/-- A message refused: it goes back to its source's interface; one of another panel, to which no refusal travels, is kept
at the port it came by and arrives again before those behind it, with RETRY (R221, R457; log 26). -/
def State.refuse (s : State) (n : Nat) (m : Msg) : State :=
  if s.ownPanel n m.source then s.send (some (true, n, nameCore m.source)) .messageRefusal (.msg m)
  else
    { s with due := { path := some (true, 0x50000 + namePanel m.source, n),
                      ev := { kind := arrivalKind m, arg := .msg { m with retry := true } } } :: s.due }

/-- A message that must be held: it takes a place in its partition's inbox allotment, or is refused (R221, R226). -/
def State.holdMsg (s : State) (n : Nat) (m : Msg) : State :=
  if (s.core n).handing m.part then
    (s.modCore n (fun c => { c with held := c.held ++ [{ msg := m, since := s.ptime }] })).accept m
  else if ((s.core n).heldOf m.part).length < s.allotment n then
    let s1 := (s.modCore n (fun c => { c with held := c.held ++ [{ msg := m, since := s.ptime }] })).accept m
    if ((s1.core n).heldOf m.part).length = s.allotment n then s1.overflowWake n m.part else s1
  else
    (s.modCore n (fun c =>
      { c with refusing := (m.part, m.source) :: c.refusing.filter (· != (m.part, m.source)) })).refuse n m

/-- A message of kind 0 arrives at core `n` and is processed, held, refused or discarded (R221, R226, R240, R380). -/
def State.arrive (s : State) (n : Nat) (m : Msg) : State :=
  let refused := (s.core n).refusing.contains (m.part, m.source)
  if (s.core n).isolated then s.accept m
  else if refused && !m.retry then s.refuse n m
  else
    let s0 := if refused then
        s.modCore n (fun c => { c with refusing := c.refusing.filter (· != (m.part, m.source)) })
      else s
    if !s0.ownsClass m.part n m.cls.toNat then (s0.log 0 n m.cls.toNat (m.source.setWidth 64)).accept m
    else if (s0.core n).handing m.part then s0.holdMsg n m
    else if (s0.core n).held.any (fun h => h.msg.cls == m.cls) then s0.holdMsg n m
    else
      match s0.processMsg n m with
      | some s1 => s1.accept m
      | none => s0.holdMsg n m

/-- The oldest held message of a class deposited, if it has room now (R227). -/
def State.depositHeld (s : State) (n : Nat) (k : BitVec 5) : Option State :=
  match (s.core n).held.find? (fun h => h.msg.cls == k) with
  | none => none
  | some h =>
    if (s.core n).handing h.msg.part then none
    else
      let s0 := s.modCore n (fun c => { c with held := c.held.erase h })
      s0.processMsg n h.msg

/-! ### Flow-tracked sends (R234, R235) -/

/-- The channel record of a core that matches a send (R235). -/
def State.channelFor (s : State) (n : Nat) (p : BitVec 6) (dest : Name) (k : BitVec 5) : Option (BitVec 6) :=
  ((List.finRange 64).find? (fun i =>
    let c := (s.core n).channels.get i
    c.valid && c.part == p && c.dest == dest && c.cls == k)).map (fun i => BitVec.ofNat 6 i.val)

/-- Channel record `i` of core `n`. -/
def State.chan (s : State) (n : Nat) (i : BitVec 6) : Channel := (s.core n).channels.get i.toFin

/-- A channel record changed. -/
def State.modChan (s : State) (n : Nat) (i : BitVec 6) (f : Channel → Channel) : State :=
  s.modCore n (fun c => { c with channels := c.channels.set i.toFin (f (c.channels.get i.toFin)) })

/-- Whether a slot still has its place on a channel record: it waits there, or its wait is over and it has not sent yet. A slot
that took a fault or a cause instead has given the place up (R212, R235). -/
def State.inLine (s : State) (n : Nat) (idx : BitVec 6) (i : SlotNo) : Bool :=
  (s.slot n i).turnOn == some idx || (match (s.slot n i).wait? with
    | some (.channel x _) => x == idx
    | _ => false)

/-- The slots that wait on a channel record, in order of arrival (R235). -/
def State.line (s : State) (n : Nat) (idx : BitVec 6) : List SlotNo := (s.chan n idx).waiters.filter (s.inLine n idx)

/-- An uncorrectable error in S, C or SEQ of a channel record: BROKEN, and every slot that waits on the record faults 0x33
(R238). -/
def State.breakChannel (s : State) (n : Nat) (idx : BitVec 6) : State :=
  let c := s.chan n idx
  (s.line n idx).foldl (fun t i => t.answerFault n i 0x33 (c.dest.setWidth 64))
    (s.modChan n idx (fun c => { c with broken := true, waiters := [] }))
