-- ==== Sys2Proof/Machine/Matrix.lean ====
section
/-!
DEFINITION. The matrix unit, majors 0x2A and 0x2B (R273 to R302), and the formats only it reads (R77 to R79).
-/
namespace Sys2Proof.Machine

/-! ### Formats (R77 to R79) -/

/-- What an operand's element is: of a vector type, or one of the encodings of R77. -/
inductive MatElem where
  | ty (t : ElemTy)
  | t2
  | b1
  deriving DecidableEq, Repr

/-- A matrix operand format: element, width in memory, elements a scale byte covers (0 for none) and group size (R78,
R280). -/
structure MatFmt where
  elem : MatElem
  width : Nat
  block : Nat
  group : Nat
  deriving DecidableEq, Repr

/-- The matrix operand formats by code (R78). -/
def matFmt (c : Nat) : MatFmt :=
  let f := fun (x : Fmt) (w b g : Nat) => (⟨.ty (.flt x), w, b, g⟩ : MatFmt)
  let n := fun (sg : Bool) (w b g : Nat) => (⟨.ty (.int sg w), w, b, g⟩ : MatFmt)
  match c with
  | 0 => f fmtF32 32 0 8
  | 1 => f fmtF19 32 0 8
  | 2 => f fmtF16 16 0 16
  | 3 => f fmtBF16 16 0 16
  | 4 => f fmtE5M2 8 0 32
  | 5 => f fmtE4M3 8 0 32
  | 6 => f fmtE3M4 8 0 32
  | 7 => f fmtE3M2 6 0 32
  | 8 => f fmtE2M3 6 0 32
  | 9 => f fmtE2M1 4 0 32
  | 10 => n true 16 0 16
  | 11 => n true 8 0 32
  | 12 => n false 8 0 32
  | 13 => n true 4 0 32
  | 14 => n false 4 0 32
  | 15 => n true 2 0 32
  | 16 => ⟨.t2, 2, 0, 32⟩
  | 17 => ⟨.b1, 1, 0, 32⟩
  | 18 => f fmtE5M2 8 32 32
  | 19 => f fmtE4M3 8 32 32
  | 20 => f fmtE3M2 6 32 32
  | 21 => f fmtE2M3 6 32 32
  | 22 => f fmtE2M1 4 32 32
  | 23 => n true 8 32 32
  | 24 => n true 4 32 32
  | 25 => f fmtE2M1 4 16 16
  | 26 => n true 4 16 16
  | _ => f fmtE3M2 6 16 16

/-- An integer as an exact value. -/
def fvalOfInt (v : Int) : FVal := .fin (decide (v < 0)) v.natAbs 0

/-- The value of an element (R77, R279). -/
def MatElem.value (e : MatElem) (x : Nat) : FVal :=
  match e with
  | .ty (.flt f) => f.decode x
  | .ty (.int sg w) => fvalOfInt (intOf sg w x)
  | .t2 => fvalOfInt (if x % 4 = 1 then 1 else if x % 4 = 3 then -1 else 0)
  | .b1 => fvalOfInt (if x % 2 = 0 then 1 else -1)

/-- A value times the block scale of byte `e`: NaN for 255 (R79). -/
def scaled (v : FVal) (e : Nat) : FVal :=
  if e = 255 then .nan false
  else
    match v with
    | .fin n m x => .fin n m (x + ((e : Int) - 127))
    | other => other

/-! ### The record (R275, R276) -/

/-- bits(record, hi, lo). -/
def recField (r : BitVec 512) (hi lo : Nat) : Nat := fieldOf r hi lo

/-- The OP of a record. -/
def matOp (r : BitVec 512) : Nat := recField r 7 0
/-- The tile of a record. -/
def matTile (r : BitVec 512) : Nat := recField r 27 23

/-- Memory formats (R276). -/
def memFormat (c : Nat) : Bool := decide (c ≤ 6) || (decide (9 ≤ c) && decide (c ≤ 14))

/-- Bytes of a memory row of 16 elements (R276). -/
def rowBytes (c : Nat) : Nat := 2 * (matFmt c).width

/-- Whether a record is valid for a queue, in split mode or not (R276). -/
def recordValid (r : BitVec 512) (split : Bool) (q : BitVec 1) : Bool :=
  let f := recField r
  let op := matOp r
  let multiply := op == 1 || op == 2
  let move := op == 4 || op == 5 || op == 6
  let fa := f 12 8
  let fb := f 17 13
  let scales := fun (used : Bool) (addr stride : Nat) => used || (addr == 0 && stride == 0)
  decide (1 ≤ op) && decide (op ≤ 6) && f 511 416 == 0 && f 63 62 == 0 &&
  (if multiply then decide (fa ≤ 27) && decide (fb ≤ 27) else fa == 0 && fb == 0) &&
  (if move then memFormat (f 22 18) else f 22 18 == 0) &&
  (multiply || f 35 28 == 0) &&
  (if multiply then f 127 64 % 64 == 0 && f 159 128 % 64 == 0 && f 255 192 % 64 == 0 && f 191 160 % 64 == 0
   else f 255 192 == 0 && f 191 160 == 0 &&
    (if move then f 127 64 % 8 == 0 && f 159 128 % 8 == 0 else f 127 64 == 0 && f 159 128 == 0)) &&
  scales (multiply && (matFmt fa).block != 0) (f 319 256) (f 399 384) &&
  scales (multiply && (matFmt fb).block != 0) (f 383 320) (f 415 400) &&
  (if move then f 48 46 != 7 && (f 60 60 == 0 || f 22 18 == 0)
   else f 48 46 == 0 && f 49 49 == 0 && f 51 51 == 0 && f 60 60 == 0) &&
  (if op = 6 then f 50 50 == 1 else op == 5 || f 50 50 == 0) &&
  (if op = 5 ∨ op = 6 then decide (1 ≤ f 54 52) && decide (f 54 52 ≤ 4) else f 54 52 == 0) &&
  (if op = 6 then decide (f 59 55 ≤ 28) && decide (f 127 64 + 15 * f 159 128 + rowBytes (f 22 18) ≤ 0x200000)
   else f 59 55 == 0) &&
  (!split || matTile r / 16 == q.toNat)

/-- Whether a record is stochastic (R284). -/
def stochasticRecord (r : BitVec 512) : Bool :=
  (matOp r == 4 || matOp r == 5 || matOp r == 6) && recField r 60 60 == 0 && recField r 48 46 == 5

/-- Whether a command of an OP writes the tile it names (R297). -/
def writesTile (op : Nat) : Bool := decide (1 ≤ op) && decide (op ≤ 4)

/-! ### Ownership (R273) -/

/-- Partitions that own the matrix unit of a core. -/
def State.matOwners (s : State) (n : Nat) : List (BitVec 6 × BitVec 1) :=
  s.layout.parts.filterMap (fun e =>
    let p := BitVec.ofNat 6 e.1
    if s.isGrid n && s.inRegion p n then e.2.matrix.map (fun q => (p, q)) else none)

/-- Whether the unit of a core is in split mode. -/
def State.matSplit (s : State) (n : Nat) : Bool := decide (2 ≤ (s.matOwners n).length)

/-- Whether a partition owns a queue of a core. -/
def State.ownsMatQueue (s : State) (p : BitVec 6) (n : Nat) (q : BitVec 1) : Bool :=
  (s.matOwners n).any (fun o => o.1 == p && (!s.matSplit n || o.2 == q))

/-- Whether a partition owns a tile of a core. -/
def State.ownsTile (s : State) (p : BitVec 6) (n : Nat) (t : Nat) : Bool :=
  s.ownsMatQueue p n (BitVec.ofNat 1 (t / 16))

/-! ### Queues and tiles -/

/-- A matrix queue of a core. -/
def State.mat (s : State) (n : Nat) (q : BitVec 1) : MatQueue := (s.core n).mq.get q.toFin

/-- A matrix queue changed. -/
def State.modMat (s : State) (n : Nat) (q : BitVec 1) (f : MatQueue → MatQueue) : State :=
  s.modCore n (fun c => { c with mq := c.mq.set q.toFin (f (c.mq.get q.toFin)) })

/-- The entries of a queue: commands whose array work has not ended (R274). -/
def MatQueue.live (m : MatQueue) : List MatCmd := m.entries.filter (fun e => !e.done)

/-- The head command. -/
def MatQueue.headCmd (m : MatQueue) : Option MatCmd := m.live.head?

/-- An entry of a queue changed. -/
def MatQueue.modCmd (m : MatQueue) (id : Nat) (f : MatCmd → MatCmd) : MatQueue :=
  { m with entries := m.entries.map (fun e => if e.id = id then f e else e) }

/-- A tile of a core. -/
def State.tile (s : State) (n t : Nat) : BitVec 8192 := (s.core n).tiles.get (Fin.ofNat 32 t)

/-- Value (r, c) of a tile. -/
def tileAt (t : BitVec 8192) (r c : Nat) : Nat := t.toNat / 2 ^ (512 * r + 32 * c) % 2 ^ 32

/-- Row `r` of a tile. -/
def tileRow (t : BitVec 8192) (r : Nat) : VReg := bitsOf t.toNat (512 * r) 512

/-- A tile with row `r` replaced. -/
def setTileRow (t : BitVec 8192) (r : Nat) (x : VReg) : BitVec 8192 :=
  BitVec.ofNat 8192 (t.toNat - (tileRow t r).toNat * 2 ^ (512 * r) + x.toNat * 2 ^ (512 * r))

/-- A tile of a core written. -/
def State.setTile (s : State) (n t : Nat) (x : BitVec 8192) : State :=
  s.modCore n (fun c => { c with tiles := c.tiles.set (Fin.ofNat 32 t) x })

/-- Sticky flags of a queue (R293): invalid, overflow, underflow, inexact of a list of float flags. -/
def MatQueue.orFlags (m : MatQueue) (f : BitVec 5) : MatQueue :=
  { m with nv := m.nv || f.getLsbD 4, ovf := m.ovf || f.getLsbD 2, uf := m.uf || f.getLsbD 1, nx := m.nx || f.getLsbD 0 }

/-- Whether the head command waits for its term (R293). -/
def MatQueue.heldHead (m : MatQueue) : Bool :=
  match m.headCmd with
  | some e => recField e.record 40 40 == 1 && !e.fired
  | none => false

/-- STATE of a queue (R293). -/
def MatQueue.stateCode (m : MatQueue) : Nat :=
  if 2 ≤ m.state.toNat then m.state.toNat else if m.live = [] then 0 else 1

/-- The status register of a queue (R293). -/
def MatQueue.status (m : MatQueue) (split : Bool) : Dword :=
  let slot := match m.headCmd with
    | some e => e.slot.val
    | none => 0
  BitVec.ofNat 64 (m.stateCode + 2 ^ 2 * natOfBool m.heldHead + 2 ^ 3 * m.live.length + 2 ^ 7 * natOfBool m.nx +
    2 ^ 8 * natOfBool m.uf + 2 ^ 9 * natOfBool m.ovf + 2 ^ 10 * natOfBool m.nv + 2 ^ 11 * natOfBool m.sat +
    2 ^ 12 * natOfBool m.nc + 2 ^ 13 * natOfBool split + 2 ^ 20 * slot + 2 ^ 24 * m.doneCount.toNat +
    2 ^ 40 * m.opnd.toNat + 2 ^ 44 * m.row.toNat + 2 ^ 48 * m.kstep.toNat + 2 ^ 56 * m.fcause.toNat)

/-! ### MCMD, MRESUME, MABORT, MSTAT, MMAP -/

/-- A matrix instruction on a queue: illegal where there is no unit, 0x52 on a queue of another partition (R160, R273,
R426). -/
def State.onMatrix (s : State) (i : Instr) (q : BitVec 1) (k : State) : State :=
  if !s.isGrid s.curCore then s.illegal (wordOf i)
  else if !s.ownsMatQueue s.me.st.partition s.curCore q then s.fault 0x52 s.noAddr
  else k

/-- A record enqueued by slot `i` of core `n`, whose MCMD retires (R89, R284, R286). Its number is unique in the panel, so that a
command keeps it where a handover takes it to another core (R299). -/
def State.enqueueMat (s : State) (n : Nat) (i : SlotNo) (q : BitVec 1) (r : BitVec 512) : State :=
  let sl := s.slot n i
  let e : MatCmd := { id := (s.core n).nextCmd * 2 ^ 16 + n, record := r, slot := i, mode := sl.st.mode, part := sl.st.partition,
                      seed := sl.fp.seed, draw := sl.fp.draw, fired := false, started := false, kstep := 0, row := 0,
                      done := false }
  let s1 := (s.modMat n q (fun m => { m with entries := m.entries ++ [e] })).modCore n
    (fun c => { c with nextCmd := c.nextCmd + 1 })
  let drawn := if stochasticRecord r then sl.fp.draw + 1 else sl.fp.draw
  s1.modSlot n i (fun sl => { { sl with ilen := 4, fp := { sl.fp with draw := drawn } }.finish with run := .running })

/-- MCMD's effect once its wait is over: a deferred fault is taken, or the copy of its record is enqueued (R159, R284). -/
def State.mcmdDone (s : State) (n : Nat) (i : SlotNo) (q : BitVec 1) (r : BitVec 512) : State :=
  match (s.slot n i).deferred with
  | some d => (s.modSlot n i (fun sl => { sl with deferred := none })).turnFault n i d.1 d.2
  | none => s.enqueueMat n i q r

/-! ### Records in the self window -/

/-- A record of `size` bytes that an instruction reads from the self window: misalignment faults 0x03, another window the
chapter's cause, a record beyond the share 0x14, uncorrectable data 0x1E; it comes after the slot's own posted writes of the
same bytes (R148, R166, R284, R305, R316, R317). -/
def State.selfRecord (s : State) (size : Nat) (outside : BitVec 8) (p : Dword) : Except Stop Nat :=
  if p.toNat % size ≠ 0 then .error (.fault 0x03 p)
  else if 0x200000 ≤ p.toNat then .error (.fault outside p)
  else if !s.inShare s.curCore s.me.who p.toNat size then .error (.fault 0x14 p)
  else
    match s.bankReady s.curCore s.me.who p.toNat size with
    | .error e => .error e
    | .ok _ =>
      let a := s.sharePhys s.curCore s.me.who p.toNat
      if s.ownPosted s.curCore s.curSlot true (some a) p.toNat size then .error (.wait (.ordered true (some a) p.toNat size))
      else
        match s.badIn a size with
        | some b => .error (.fault 0x1E (p + BitVec.ofNat 64 (b - a)))
        | none => .ok (s.peek a size)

WORK REQUIRED
When the word "modSlot" shows up in a line of the entries, report that line.

OUTPUT
  s1.modSlot n i (fun sl => { { sl with ilen := 4, fp := { sl.fp with draw := drawn } }.finish with run := .running })
  | some d => (s.modSlot n i (fun sl => { sl with deferred := none })).turnFault n i d.1 d.2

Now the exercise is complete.